The protesters who did arrive were full of zeal and righteous indignation.
"This is a protest against corporate greed and we come to Wall Street because Wall Street is the Ground Zero for corporate greed," said Julia River Hitt, a 22-year-old philosophy student.
"We are here just to say we are fed up, we are not gonna take it anymore."
The protesters gathered in Trinity Place, some 300 meters from Wall Street, which they hope to turn into the US version of the famous square in Cairo that became the focal point of protests that led to the ouster of Hosni Mubarak in February.
"No more corruption," read one sign a demonstrator brandished. "Wall St Greed, New Yorkers Say Enough," read another.
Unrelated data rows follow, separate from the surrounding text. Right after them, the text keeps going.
-- ==== Sys2Proof/Laws/KeptC.lean ====
section
/-! SUPPORT. What is kept (Laws/Kept) by the needles, the mesh, the movers, the stitch plane and the bed. -/
namespace Sys2Proof.Machine
open Sys2Proof

theorem State.useId_kept : ∀ {u s}, Kept u s → Kept u (State.useId s) := by
  intros; refine Kept.trans (by assumption) ?_; unfold State.useId; try dsimp only
  repeat' first
    | simp only [Kept.fields_iff]
    | with_reducible apply Kept.refl

theorem State.faultSide_kept : ∀ {u s a1 a2 a3}, Kept u s → Kept u (State.faultSide s a1 a2 a3) := by
  intros; refine Kept.trans (by assumption) ?_; unfold State.faultSide; try dsimp only
  repeat' first
    | with_reducible apply Kept.refl
    | with_reducible apply State.swStatus_kept
    | with_reducible apply State.mediaError_kept
    | split

theorem State.needleFault_kept : ∀ {u s a1 a2 a3 a4}, Kept u s → Kept u (State.needleFault s a1 a2 a3 a4) := by
  intros; refine Kept.trans (by assumption) ?_; unfold State.needleFault; try dsimp only
  repeat' first
    | with_reducible apply Kept.refl
    | with_reducible apply State.faultSide_kept
    | with_reducible apply State.modNeedle_kept
    | with_reducible apply State.useId_kept
    | with_reducible apply State.emit_kept
    | with_reducible apply Kept.ite

theorem State.clocked_kept : ∀ {u s a1 a2}, Kept u s → Kept u (State.clocked s a1 a2) := by
  intros; refine Kept.trans (by assumption) ?_; unfold State.clocked; try dsimp only
  repeat' first
    | with_reducible apply Kept.refl
    | with_reducible apply State.useFree_kept
    | with_reducible apply State.modNeedle_kept

def NStep.Keeps (s : State) : NStep → Prop
  | .done t => Kept s t
  | _ => True
theorem NStep.kept_done {s t} (h : Kept s t) : NStep.Keeps s (.done t) := h
theorem NStep.kept_stall {s} : NStep.Keeps s .stall := trivial
theorem NStep.kept_fault {s c a} : NStep.Keeps s (.fault c a) := trivial
theorem NStep.kept_ite {s} {c : Prop} [Decidable c] {a b : NStep} (ha : NStep.Keeps s a) (hb : NStep.Keeps s b) :
    NStep.Keeps s (if c then a else b) := by split <;> assumption
theorem NStep.kept_viewOff {s p a} : NStep.Keeps s (.viewOff p a) := trivial

theorem State.issue_kept {u s n len ss vs f} (k : Kept u s) (hf : ∀ t, NStep.Keeps t (f t)) :
    Kept u (State.issue s n len ss vs f) := by
  unfold State.issue; dsimp only
  refine Kept.ite k (Kept.ite (State.needleFault_kept k) (Kept.ite (State.needleFault_kept k) (Kept.ite k ?_)))
  have h := hf (s.clocked n len)
  split
  · next t e => rw [e] at h; exact State.modNeedle_kept ((State.clocked_kept k).trans h)
  · exact k
  · exact State.needleFault_kept k
  · exact State.needleFault_kept (State.modEdgeCarder_kept k)

theorem State.scalar_kept : ∀ {u s a1 a2 a3 a4}, Kept u s → Kept u (State.scalar s a1 a2 a3 a4) := by
  intros; refine Kept.trans (by assumption) ?_; unfold State.scalar; try dsimp only
  repeat' first
    | with_reducible apply Kept.refl
    | intro _
    | with_reducible apply State.issue_kept
    | with_reducible apply State.jumpTo_kept
    | with_reducible apply State.modNeedle_kept
    | with_reducible apply NStep.kept_done
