theorem State.coreAmo_kept : ∀ {u s a1 a2 a3 a4 a5 a6}, Kept u s → Kept u (State.coreAmo s a1 a2 a3 a4 a5 a6).1 := by
  intros; refine Kept.trans (by assumption) ?_; unfold State.coreAmo; try dsimp only
  repeat' first
    | with_reducible apply Kept.refl
    | with_reducible apply State.coreRefused_kept
    | with_reducible apply State.coreRead_kept
    | with_reducible refine (State.coreRead_keeps (by assumption)) ?_
    | with_reducible apply State.coreStore_kept
    | with_reducible refine (State.coreStore_keeps (by assumption)) ?_
    | with_reducible apply State.modDst_kept
    | with_reducible apply State.corePoisoned_kept
    | with_reducible apply Kept.iteFst
    | split
theorem State.coreAmo_keeps : ∀ {u s a1 a2 a3 a4 a5 a6 r t}, State.coreAmo s a1 a2 a3 a4 a5 a6 = (t, r) → Kept u s → Kept u t := by
  intros; rename_i h k; exact k.trans (Kept.pair (State.coreAmo_kept Kept.refl) h)

theorem State.coreOp_kept : ∀ {u s a1 a2 a3}, Kept u s → Kept u (State.coreOp s a1 a2 a3).1 := by
  intros; refine Kept.trans (by assumption) ?_; unfold State.coreOp; try dsimp only
  repeat' first
    | with_reducible apply Kept.refl
    | with_reducible apply State.modDst_kept
    | with_reducible apply State.coreLoad_kept
    | with_reducible refine (State.coreLoad_keeps (by assumption)) ?_
    | with_reducible apply State.coreStore_kept
    | with_reducible refine (State.coreStore_keeps (by assumption)) ?_
    | with_reducible apply State.coreAmo_kept
    | with_reducible refine (State.coreAmo_keeps (by assumption)) ?_
    | with_reducible apply State.coreRefused_kept
    | with_reducible apply Kept.iteFst
    | split
theorem State.coreOp_keeps : ∀ {u s a1 a2 a3 r t}, State.coreOp s a1 a2 a3 = (t, r) → Kept u s → Kept u t := by
  intros; rename_i h k; exact k.trans (Kept.pair (State.coreOp_kept Kept.refl) h)

theorem distaffInstruction_kept : ∀ {u a0 a1 a2 s}, Kept u s → Kept u (distaffInstruction a0 a1 a2 s) := by
  intros; refine Kept.trans (by assumption) ?_; unfold distaffInstruction; try dsimp only
  repeat' first
    | with_reducible apply Kept.refl
    | intro _
    | with_reducible apply State.modDst_kept
    | with_reducible apply State.coreOp_kept
    | with_reducible apply Kept.foldlFst
    | split
    | with_reducible apply Kept.ite

theorem State.finishCore_kept : ∀ {u s a1 a2 a3 a4}, Kept u s → Kept u (State.finishCore s a1 a2 a3 a4) := by
  intros; refine Kept.trans (by assumption) ?_; unfold State.finishCore; try dsimp only
  repeat' first
    | intro _
    | with_reducible apply Kept.refl
    | with_reducible apply State.dropAccess_kept
    | with_reducible apply State.corePoisoned_kept
    | with_reducible apply State.coreRefused_kept
    | with_reducible apply State.coreDeliver_kept
    | with_reducible apply State.modDst_kept
    | with_reducible apply State.viewLoads_kept
    | with_reducible apply State.viewCut_kept
    | with_reducible apply State.viewPart_kept
    | with_reducible refine (State.viewPart_keeps (by assumption)) ?_
    | split
    | with_reducible apply Kept.ite

theorem State.custom_kept {u s d f} (k : Kept u s) (hf : ∀ {t}, Kept t (f t)) : Kept u (State.custom s d f) := by
  unfold State.custom; dsimp only
  exact Kept.ite k (Kept.ite (State.modDst_kept k) (k.trans hf))

theorem State.coreDone_kept : ∀ {u s a1 a2 a3}, Kept u s → Kept u (State.coreDone s a1 a2 a3) := by
  intros; refine Kept.trans (by assumption) ?_; unfold State.coreDone; try dsimp only
  repeat' first
    | with_reducible apply Kept.refl
    | with_reducible apply State.modDst_kept

theorem dstDoorbell_kept : ∀ {u a0 a1 a2 a3 s}, Kept u s → Kept u (dstDoorbell a0 a1 a2 a3 s) := by
  intros; refine Kept.trans (by assumption) ?_; unfold dstDoorbell; try dsimp only
  repeat' first
    | with_reducible apply Kept.refl
    | intro _
    | with_reducible apply State.custom_kept
    | with_reducible apply State.coreDone_kept
    | with_reducible apply State.ringBell_kept
    | with_reducible apply State.badAcc_kept
    | with_reducible apply State.sendAccess_kept
    | with_reducible apply Kept.ite
    | split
"I will sleep here. A lot of us we will sleep here," said Steven Taylor, 24 a protester who arrived equipped with a backpack and a sleeping bag.
Youths shared food and discussed the economic crisis in groups of 15 and 20. Others marched around the square.
Among the group was Javier Dorado, a law professor from Spain who compared the protesters with the mass "indignant" demonstrations in his country against high unemployment, welfare cuts and corruption.